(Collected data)
-- Opening Marker --

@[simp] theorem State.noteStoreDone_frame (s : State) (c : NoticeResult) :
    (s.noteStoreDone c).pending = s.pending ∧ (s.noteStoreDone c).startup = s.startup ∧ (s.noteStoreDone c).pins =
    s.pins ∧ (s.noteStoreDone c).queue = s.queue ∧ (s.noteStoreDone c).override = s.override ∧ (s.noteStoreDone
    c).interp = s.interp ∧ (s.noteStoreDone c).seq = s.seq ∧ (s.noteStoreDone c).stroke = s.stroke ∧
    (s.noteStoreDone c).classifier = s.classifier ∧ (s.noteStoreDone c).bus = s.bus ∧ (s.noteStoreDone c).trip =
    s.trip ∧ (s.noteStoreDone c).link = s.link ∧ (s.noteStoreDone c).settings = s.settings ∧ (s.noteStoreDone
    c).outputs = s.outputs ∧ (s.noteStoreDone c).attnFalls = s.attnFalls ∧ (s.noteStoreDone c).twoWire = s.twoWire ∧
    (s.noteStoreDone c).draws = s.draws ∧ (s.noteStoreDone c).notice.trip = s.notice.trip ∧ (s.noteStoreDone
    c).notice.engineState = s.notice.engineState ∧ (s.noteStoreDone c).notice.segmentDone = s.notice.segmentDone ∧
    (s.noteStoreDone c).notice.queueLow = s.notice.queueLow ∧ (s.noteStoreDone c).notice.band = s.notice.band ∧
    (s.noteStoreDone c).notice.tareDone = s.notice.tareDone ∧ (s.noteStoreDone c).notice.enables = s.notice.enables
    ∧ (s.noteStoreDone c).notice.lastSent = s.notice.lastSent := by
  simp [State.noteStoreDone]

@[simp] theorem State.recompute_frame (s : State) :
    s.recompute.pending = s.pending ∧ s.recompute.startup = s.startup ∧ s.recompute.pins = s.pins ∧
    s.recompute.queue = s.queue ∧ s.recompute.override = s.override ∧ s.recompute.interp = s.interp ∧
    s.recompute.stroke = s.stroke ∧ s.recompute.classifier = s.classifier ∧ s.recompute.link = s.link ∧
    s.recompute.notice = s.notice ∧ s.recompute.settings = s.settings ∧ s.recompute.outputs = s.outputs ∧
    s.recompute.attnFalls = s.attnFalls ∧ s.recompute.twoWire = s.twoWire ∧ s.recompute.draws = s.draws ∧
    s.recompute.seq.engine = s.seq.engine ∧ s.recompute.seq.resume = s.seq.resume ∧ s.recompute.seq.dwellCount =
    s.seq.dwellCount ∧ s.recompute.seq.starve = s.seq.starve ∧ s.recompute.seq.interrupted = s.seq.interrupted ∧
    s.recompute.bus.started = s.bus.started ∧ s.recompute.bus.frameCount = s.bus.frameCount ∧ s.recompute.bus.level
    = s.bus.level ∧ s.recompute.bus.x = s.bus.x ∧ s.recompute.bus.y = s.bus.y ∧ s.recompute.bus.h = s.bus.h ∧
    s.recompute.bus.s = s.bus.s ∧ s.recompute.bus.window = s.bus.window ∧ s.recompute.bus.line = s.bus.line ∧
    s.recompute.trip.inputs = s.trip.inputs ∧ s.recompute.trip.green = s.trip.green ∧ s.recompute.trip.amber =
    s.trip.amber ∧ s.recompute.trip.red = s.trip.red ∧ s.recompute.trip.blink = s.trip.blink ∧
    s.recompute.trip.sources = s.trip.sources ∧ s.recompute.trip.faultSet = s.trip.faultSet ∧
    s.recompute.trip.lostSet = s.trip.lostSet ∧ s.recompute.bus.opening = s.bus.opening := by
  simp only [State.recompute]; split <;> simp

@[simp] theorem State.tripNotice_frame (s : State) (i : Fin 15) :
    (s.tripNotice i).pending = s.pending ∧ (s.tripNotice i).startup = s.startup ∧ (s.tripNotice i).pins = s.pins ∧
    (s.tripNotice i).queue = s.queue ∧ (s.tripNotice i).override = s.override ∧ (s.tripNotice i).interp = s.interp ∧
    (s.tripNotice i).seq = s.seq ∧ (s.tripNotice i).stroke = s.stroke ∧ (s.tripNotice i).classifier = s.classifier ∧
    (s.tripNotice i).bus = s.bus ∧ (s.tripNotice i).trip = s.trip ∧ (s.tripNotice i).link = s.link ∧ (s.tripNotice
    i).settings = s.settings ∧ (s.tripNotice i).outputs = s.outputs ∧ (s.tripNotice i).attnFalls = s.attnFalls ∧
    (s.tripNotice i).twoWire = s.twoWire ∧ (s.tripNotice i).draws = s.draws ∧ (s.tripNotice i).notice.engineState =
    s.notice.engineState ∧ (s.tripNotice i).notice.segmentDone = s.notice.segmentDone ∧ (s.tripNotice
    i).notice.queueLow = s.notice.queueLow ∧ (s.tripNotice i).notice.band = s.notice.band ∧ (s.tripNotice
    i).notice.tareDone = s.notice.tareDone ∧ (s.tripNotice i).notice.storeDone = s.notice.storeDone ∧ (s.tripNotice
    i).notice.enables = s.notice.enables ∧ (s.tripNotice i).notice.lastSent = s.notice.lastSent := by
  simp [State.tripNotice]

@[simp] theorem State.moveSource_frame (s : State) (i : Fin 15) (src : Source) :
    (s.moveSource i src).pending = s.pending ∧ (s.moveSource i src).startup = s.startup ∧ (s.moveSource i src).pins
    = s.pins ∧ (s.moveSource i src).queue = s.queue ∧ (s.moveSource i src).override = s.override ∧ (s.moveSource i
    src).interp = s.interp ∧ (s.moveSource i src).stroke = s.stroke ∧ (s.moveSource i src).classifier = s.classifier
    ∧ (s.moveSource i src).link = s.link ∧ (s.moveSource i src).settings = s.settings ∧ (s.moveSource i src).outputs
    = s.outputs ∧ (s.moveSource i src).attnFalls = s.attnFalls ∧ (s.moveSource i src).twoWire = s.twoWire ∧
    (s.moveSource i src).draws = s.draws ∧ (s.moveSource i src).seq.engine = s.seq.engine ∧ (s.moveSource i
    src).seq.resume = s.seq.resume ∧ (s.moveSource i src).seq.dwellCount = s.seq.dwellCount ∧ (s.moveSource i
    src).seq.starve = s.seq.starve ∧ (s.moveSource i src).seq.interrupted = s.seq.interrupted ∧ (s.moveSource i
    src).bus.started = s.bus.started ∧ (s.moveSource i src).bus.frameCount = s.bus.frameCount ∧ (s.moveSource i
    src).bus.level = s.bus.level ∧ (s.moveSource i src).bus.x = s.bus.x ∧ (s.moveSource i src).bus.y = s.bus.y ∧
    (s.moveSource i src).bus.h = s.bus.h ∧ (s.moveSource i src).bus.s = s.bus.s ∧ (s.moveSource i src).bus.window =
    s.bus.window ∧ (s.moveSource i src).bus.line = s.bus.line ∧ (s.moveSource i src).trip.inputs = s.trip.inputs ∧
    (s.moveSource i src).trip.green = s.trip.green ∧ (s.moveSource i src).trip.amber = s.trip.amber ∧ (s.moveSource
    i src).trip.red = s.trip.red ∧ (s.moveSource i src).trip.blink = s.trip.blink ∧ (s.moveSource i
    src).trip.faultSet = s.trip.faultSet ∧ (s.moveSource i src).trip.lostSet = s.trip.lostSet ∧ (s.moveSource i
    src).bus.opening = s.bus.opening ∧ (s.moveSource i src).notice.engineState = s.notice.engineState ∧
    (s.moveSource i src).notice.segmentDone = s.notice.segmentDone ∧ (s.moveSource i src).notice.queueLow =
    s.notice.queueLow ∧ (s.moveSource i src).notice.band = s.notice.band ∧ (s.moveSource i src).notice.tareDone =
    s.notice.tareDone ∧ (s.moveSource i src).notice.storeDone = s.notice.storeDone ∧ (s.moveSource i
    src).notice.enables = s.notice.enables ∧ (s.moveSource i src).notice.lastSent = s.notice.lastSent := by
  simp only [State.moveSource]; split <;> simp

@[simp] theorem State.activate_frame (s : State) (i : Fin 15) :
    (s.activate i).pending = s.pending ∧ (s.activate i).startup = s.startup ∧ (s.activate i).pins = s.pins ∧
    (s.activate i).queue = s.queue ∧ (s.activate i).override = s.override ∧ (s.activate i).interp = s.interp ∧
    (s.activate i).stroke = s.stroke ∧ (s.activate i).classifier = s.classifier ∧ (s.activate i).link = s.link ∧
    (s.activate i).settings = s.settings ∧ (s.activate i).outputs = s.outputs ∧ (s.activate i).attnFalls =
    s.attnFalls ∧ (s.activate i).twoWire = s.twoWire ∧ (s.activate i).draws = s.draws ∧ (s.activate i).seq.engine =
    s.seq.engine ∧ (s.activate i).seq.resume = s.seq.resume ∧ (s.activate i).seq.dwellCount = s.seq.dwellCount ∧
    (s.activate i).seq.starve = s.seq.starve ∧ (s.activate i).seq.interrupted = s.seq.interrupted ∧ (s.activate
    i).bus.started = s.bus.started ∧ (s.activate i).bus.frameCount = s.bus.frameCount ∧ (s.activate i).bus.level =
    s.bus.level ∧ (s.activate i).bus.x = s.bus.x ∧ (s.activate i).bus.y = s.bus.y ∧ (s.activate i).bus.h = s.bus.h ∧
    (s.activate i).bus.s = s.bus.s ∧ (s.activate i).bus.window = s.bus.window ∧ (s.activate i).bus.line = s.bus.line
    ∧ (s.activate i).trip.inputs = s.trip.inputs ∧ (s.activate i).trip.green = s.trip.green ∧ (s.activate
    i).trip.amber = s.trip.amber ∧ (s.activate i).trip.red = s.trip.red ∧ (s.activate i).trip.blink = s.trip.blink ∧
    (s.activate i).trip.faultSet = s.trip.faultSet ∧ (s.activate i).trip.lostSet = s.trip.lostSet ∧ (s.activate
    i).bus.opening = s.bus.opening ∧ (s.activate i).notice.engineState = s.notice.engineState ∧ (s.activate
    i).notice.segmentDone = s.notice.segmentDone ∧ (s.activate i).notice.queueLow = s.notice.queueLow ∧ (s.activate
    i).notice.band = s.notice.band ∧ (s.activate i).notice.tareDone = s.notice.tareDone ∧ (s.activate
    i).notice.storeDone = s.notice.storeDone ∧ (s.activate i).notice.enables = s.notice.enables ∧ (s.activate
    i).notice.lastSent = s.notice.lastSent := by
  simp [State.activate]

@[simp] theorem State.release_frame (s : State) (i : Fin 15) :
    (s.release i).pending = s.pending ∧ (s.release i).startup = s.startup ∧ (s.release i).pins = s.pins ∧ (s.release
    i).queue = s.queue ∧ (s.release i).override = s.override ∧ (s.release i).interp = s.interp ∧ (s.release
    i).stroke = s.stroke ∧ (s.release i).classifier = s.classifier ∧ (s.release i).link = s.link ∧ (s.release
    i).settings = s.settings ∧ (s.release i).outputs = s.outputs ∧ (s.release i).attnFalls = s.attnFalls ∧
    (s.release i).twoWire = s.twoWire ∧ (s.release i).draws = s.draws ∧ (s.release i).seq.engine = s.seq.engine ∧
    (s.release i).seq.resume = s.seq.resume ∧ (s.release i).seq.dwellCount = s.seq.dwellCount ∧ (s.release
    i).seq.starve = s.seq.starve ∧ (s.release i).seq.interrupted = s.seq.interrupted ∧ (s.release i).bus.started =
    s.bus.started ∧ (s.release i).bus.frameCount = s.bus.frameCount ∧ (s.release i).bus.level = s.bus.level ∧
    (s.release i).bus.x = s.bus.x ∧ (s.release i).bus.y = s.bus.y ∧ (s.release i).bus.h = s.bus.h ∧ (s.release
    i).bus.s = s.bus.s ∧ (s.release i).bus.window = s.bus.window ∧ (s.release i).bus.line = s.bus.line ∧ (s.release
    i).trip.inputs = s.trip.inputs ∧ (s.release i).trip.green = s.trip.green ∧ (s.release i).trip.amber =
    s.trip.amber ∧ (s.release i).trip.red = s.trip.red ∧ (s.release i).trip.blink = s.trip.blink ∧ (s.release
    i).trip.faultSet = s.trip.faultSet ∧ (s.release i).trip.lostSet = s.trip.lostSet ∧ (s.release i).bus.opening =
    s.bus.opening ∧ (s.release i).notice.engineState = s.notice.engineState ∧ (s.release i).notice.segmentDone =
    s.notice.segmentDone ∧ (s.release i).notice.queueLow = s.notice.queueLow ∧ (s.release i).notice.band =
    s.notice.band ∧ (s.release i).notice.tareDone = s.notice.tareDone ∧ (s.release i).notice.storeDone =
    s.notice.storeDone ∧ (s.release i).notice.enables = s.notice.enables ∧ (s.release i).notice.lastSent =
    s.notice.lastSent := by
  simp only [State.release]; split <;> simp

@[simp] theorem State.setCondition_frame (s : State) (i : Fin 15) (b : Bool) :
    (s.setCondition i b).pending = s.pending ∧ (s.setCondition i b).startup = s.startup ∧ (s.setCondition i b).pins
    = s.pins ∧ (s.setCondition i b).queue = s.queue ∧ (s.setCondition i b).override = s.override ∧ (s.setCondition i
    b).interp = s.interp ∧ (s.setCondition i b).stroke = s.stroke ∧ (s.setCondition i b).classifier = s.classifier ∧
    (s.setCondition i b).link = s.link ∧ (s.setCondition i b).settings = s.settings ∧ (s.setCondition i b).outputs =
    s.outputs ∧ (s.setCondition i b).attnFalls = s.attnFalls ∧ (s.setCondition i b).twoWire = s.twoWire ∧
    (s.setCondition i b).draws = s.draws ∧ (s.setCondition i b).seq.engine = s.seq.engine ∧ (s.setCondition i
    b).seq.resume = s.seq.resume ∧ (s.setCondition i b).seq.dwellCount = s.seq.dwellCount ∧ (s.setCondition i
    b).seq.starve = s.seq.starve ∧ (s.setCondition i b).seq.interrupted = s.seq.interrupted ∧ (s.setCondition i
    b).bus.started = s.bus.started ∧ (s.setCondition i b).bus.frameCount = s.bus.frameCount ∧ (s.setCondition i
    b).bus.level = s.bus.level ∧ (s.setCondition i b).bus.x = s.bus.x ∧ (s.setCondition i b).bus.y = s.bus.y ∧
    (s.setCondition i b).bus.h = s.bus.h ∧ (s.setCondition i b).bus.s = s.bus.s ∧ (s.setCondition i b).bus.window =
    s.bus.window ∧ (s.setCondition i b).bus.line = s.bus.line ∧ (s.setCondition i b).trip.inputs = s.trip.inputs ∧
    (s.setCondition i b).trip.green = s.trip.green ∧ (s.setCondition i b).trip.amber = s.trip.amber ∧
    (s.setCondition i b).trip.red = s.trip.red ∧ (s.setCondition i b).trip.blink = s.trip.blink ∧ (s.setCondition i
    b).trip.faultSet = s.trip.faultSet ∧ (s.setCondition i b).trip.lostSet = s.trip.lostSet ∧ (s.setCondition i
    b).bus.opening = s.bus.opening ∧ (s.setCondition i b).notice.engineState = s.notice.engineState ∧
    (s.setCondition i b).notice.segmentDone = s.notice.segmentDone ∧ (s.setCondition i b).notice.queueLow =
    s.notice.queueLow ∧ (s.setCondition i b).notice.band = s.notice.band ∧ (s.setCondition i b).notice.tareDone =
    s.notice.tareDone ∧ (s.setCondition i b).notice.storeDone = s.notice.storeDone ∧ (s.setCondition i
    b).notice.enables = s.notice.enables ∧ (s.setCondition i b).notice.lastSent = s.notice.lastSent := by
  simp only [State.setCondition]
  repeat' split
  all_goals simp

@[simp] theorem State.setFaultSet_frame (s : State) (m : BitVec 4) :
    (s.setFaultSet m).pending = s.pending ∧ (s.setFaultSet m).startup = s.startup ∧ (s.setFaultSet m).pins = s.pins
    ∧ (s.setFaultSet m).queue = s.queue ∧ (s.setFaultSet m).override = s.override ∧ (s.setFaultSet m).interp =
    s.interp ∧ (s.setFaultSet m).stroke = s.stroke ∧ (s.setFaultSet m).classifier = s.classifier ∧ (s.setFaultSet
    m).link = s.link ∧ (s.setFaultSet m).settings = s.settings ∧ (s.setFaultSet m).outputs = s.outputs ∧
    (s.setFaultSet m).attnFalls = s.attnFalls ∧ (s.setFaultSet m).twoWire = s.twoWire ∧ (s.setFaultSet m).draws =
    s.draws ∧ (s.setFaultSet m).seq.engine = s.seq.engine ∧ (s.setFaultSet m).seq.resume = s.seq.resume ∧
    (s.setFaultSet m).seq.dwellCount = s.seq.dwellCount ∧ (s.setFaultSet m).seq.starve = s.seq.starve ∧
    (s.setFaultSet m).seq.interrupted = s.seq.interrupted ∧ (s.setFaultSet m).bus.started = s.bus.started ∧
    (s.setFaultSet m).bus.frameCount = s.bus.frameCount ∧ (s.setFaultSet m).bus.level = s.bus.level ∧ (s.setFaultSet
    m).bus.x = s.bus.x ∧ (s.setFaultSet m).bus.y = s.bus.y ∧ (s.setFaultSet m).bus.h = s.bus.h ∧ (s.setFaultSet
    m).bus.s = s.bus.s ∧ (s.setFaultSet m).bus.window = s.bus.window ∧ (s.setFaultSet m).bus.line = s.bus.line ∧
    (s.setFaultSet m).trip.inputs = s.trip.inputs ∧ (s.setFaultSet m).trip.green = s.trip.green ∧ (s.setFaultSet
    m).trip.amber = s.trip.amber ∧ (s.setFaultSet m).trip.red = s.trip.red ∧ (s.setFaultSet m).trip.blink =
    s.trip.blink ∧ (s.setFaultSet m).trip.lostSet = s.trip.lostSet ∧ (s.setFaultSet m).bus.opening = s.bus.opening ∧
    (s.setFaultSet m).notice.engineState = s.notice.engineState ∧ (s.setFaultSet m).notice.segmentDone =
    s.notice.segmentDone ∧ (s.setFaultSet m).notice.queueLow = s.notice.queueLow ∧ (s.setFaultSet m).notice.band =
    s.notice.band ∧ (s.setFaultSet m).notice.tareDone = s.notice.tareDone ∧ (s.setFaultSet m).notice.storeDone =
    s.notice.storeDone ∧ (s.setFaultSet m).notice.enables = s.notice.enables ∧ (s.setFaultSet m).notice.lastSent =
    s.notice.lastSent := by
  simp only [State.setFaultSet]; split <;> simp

-- Closing Marker --
-- Opening Marker --

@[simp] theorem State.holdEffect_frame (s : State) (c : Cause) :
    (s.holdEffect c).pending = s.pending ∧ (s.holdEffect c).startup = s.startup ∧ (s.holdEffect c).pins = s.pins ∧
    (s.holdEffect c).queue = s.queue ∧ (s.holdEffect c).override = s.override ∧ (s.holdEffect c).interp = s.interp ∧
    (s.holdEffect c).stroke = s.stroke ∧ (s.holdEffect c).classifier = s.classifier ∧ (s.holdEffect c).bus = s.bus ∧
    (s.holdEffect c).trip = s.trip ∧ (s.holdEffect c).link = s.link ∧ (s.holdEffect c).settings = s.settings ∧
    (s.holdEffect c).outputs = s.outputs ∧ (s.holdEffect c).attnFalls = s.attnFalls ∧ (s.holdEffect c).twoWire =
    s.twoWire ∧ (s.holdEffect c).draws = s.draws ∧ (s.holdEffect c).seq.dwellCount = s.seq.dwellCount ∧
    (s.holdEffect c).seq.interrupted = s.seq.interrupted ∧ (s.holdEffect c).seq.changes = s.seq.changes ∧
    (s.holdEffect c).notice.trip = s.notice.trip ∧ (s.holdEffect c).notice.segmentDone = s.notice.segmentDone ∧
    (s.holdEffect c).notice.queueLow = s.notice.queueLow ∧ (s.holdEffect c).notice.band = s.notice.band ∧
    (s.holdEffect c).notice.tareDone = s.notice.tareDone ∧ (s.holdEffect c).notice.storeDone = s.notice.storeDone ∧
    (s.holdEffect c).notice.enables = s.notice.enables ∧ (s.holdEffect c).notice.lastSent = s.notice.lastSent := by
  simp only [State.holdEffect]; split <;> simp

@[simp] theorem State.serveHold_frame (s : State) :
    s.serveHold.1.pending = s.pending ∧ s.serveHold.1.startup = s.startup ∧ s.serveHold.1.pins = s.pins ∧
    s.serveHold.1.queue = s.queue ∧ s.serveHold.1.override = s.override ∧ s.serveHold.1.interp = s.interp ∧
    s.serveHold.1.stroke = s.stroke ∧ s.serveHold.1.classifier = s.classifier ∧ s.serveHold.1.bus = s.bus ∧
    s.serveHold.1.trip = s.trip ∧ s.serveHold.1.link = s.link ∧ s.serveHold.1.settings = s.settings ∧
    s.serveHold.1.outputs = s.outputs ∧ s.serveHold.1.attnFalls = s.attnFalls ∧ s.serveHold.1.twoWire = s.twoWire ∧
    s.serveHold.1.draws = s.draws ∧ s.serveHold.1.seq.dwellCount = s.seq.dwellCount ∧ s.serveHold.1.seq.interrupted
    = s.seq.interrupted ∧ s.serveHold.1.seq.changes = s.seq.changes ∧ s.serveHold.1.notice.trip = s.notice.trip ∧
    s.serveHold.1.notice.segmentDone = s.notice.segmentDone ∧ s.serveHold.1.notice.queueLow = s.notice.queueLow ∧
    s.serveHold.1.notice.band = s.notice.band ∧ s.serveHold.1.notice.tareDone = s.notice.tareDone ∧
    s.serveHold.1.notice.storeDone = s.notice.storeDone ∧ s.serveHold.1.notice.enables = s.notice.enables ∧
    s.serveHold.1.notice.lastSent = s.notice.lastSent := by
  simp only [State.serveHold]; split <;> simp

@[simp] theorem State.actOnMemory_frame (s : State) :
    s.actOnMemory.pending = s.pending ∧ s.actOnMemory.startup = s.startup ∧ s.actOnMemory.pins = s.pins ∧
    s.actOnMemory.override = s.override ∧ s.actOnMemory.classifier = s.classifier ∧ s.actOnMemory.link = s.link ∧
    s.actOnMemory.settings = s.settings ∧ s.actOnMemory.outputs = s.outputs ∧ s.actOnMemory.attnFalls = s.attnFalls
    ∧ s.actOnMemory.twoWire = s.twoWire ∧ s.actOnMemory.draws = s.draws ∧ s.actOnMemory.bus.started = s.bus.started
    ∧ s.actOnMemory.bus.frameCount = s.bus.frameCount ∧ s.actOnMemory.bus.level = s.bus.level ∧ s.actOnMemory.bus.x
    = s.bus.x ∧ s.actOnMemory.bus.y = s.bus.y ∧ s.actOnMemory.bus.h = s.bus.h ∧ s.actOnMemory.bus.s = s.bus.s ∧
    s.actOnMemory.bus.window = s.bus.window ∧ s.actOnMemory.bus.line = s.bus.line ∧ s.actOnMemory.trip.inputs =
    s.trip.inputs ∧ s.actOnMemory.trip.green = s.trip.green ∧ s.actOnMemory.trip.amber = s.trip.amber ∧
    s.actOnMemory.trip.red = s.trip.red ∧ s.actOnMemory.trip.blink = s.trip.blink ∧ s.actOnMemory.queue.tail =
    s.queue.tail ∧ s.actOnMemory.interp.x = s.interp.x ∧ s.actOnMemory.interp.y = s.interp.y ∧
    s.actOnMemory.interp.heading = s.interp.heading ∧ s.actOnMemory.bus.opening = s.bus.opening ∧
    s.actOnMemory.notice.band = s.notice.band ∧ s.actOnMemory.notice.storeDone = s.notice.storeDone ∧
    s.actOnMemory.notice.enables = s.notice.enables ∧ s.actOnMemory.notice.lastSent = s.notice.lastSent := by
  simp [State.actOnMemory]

-- Closing Marker --

What needs to be done
Look above for the line with "theorem State.noteStoreDone_frame (s" and the line with "s.recompute.attnFalls = s.attnFalls". Write out those two lines and all the lines between them, exactly, and no others.

Final answer
@[simp] theorem State.noteStoreDone_frame (s : State) (c : NoticeResult) :
    (s.noteStoreDone c).pending = s.pending ∧ (s.noteStoreDone c).startup = s.startup ∧ (s.noteStoreDone c).pins =
    s.pins ∧ (s.noteStoreDone c).queue = s.queue ∧ (s.noteStoreDone c).override = s.override ∧ (s.noteStoreDone
    c).interp = s.interp ∧ (s.noteStoreDone c).seq = s.seq ∧ (s.noteStoreDone c).stroke = s.stroke ∧
    (s.noteStoreDone c).classifier = s.classifier ∧ (s.noteStoreDone c).bus = s.bus ∧ (s.noteStoreDone c).trip =
    s.trip ∧ (s.noteStoreDone c).link = s.link ∧ (s.noteStoreDone c).settings = s.settings ∧ (s.noteStoreDone
    c).outputs = s.outputs ∧ (s.noteStoreDone c).attnFalls = s.attnFalls ∧ (s.noteStoreDone c).twoWire = s.twoWire ∧
    (s.noteStoreDone c).draws = s.draws ∧ (s.noteStoreDone c).notice.trip = s.notice.trip ∧ (s.noteStoreDone
    c).notice.engineState = s.notice.engineState ∧ (s.noteStoreDone c).notice.segmentDone = s.notice.segmentDone ∧
    (s.noteStoreDone c).notice.queueLow = s.notice.queueLow ∧ (s.noteStoreDone c).notice.band = s.notice.band ∧
    (s.noteStoreDone c).notice.tareDone = s.notice.tareDone ∧ (s.noteStoreDone c).notice.enables = s.notice.enables
    ∧ (s.noteStoreDone c).notice.lastSent = s.notice.lastSent := by
  simp [State.noteStoreDone]

@[simp] theorem State.recompute_frame (s : State) :
    s.recompute.pending = s.pending ∧ s.recompute.startup = s.startup ∧ s.recompute.pins = s.pins ∧
    s.recompute.queue = s.queue ∧ s.recompute.override = s.override ∧ s.recompute.interp = s.interp ∧
    s.recompute.stroke = s.stroke ∧ s.recompute.classifier = s.classifier ∧ s.recompute.link = s.link ∧
    s.recompute.notice = s.notice ∧ s.recompute.settings = s.settings ∧ s.recompute.outputs = s.outputs ∧
    s.recompute.attnFalls = s.attnFalls ∧ s.recompute.twoWire = s.twoWire ∧ s.recompute.draws = s.draws ∧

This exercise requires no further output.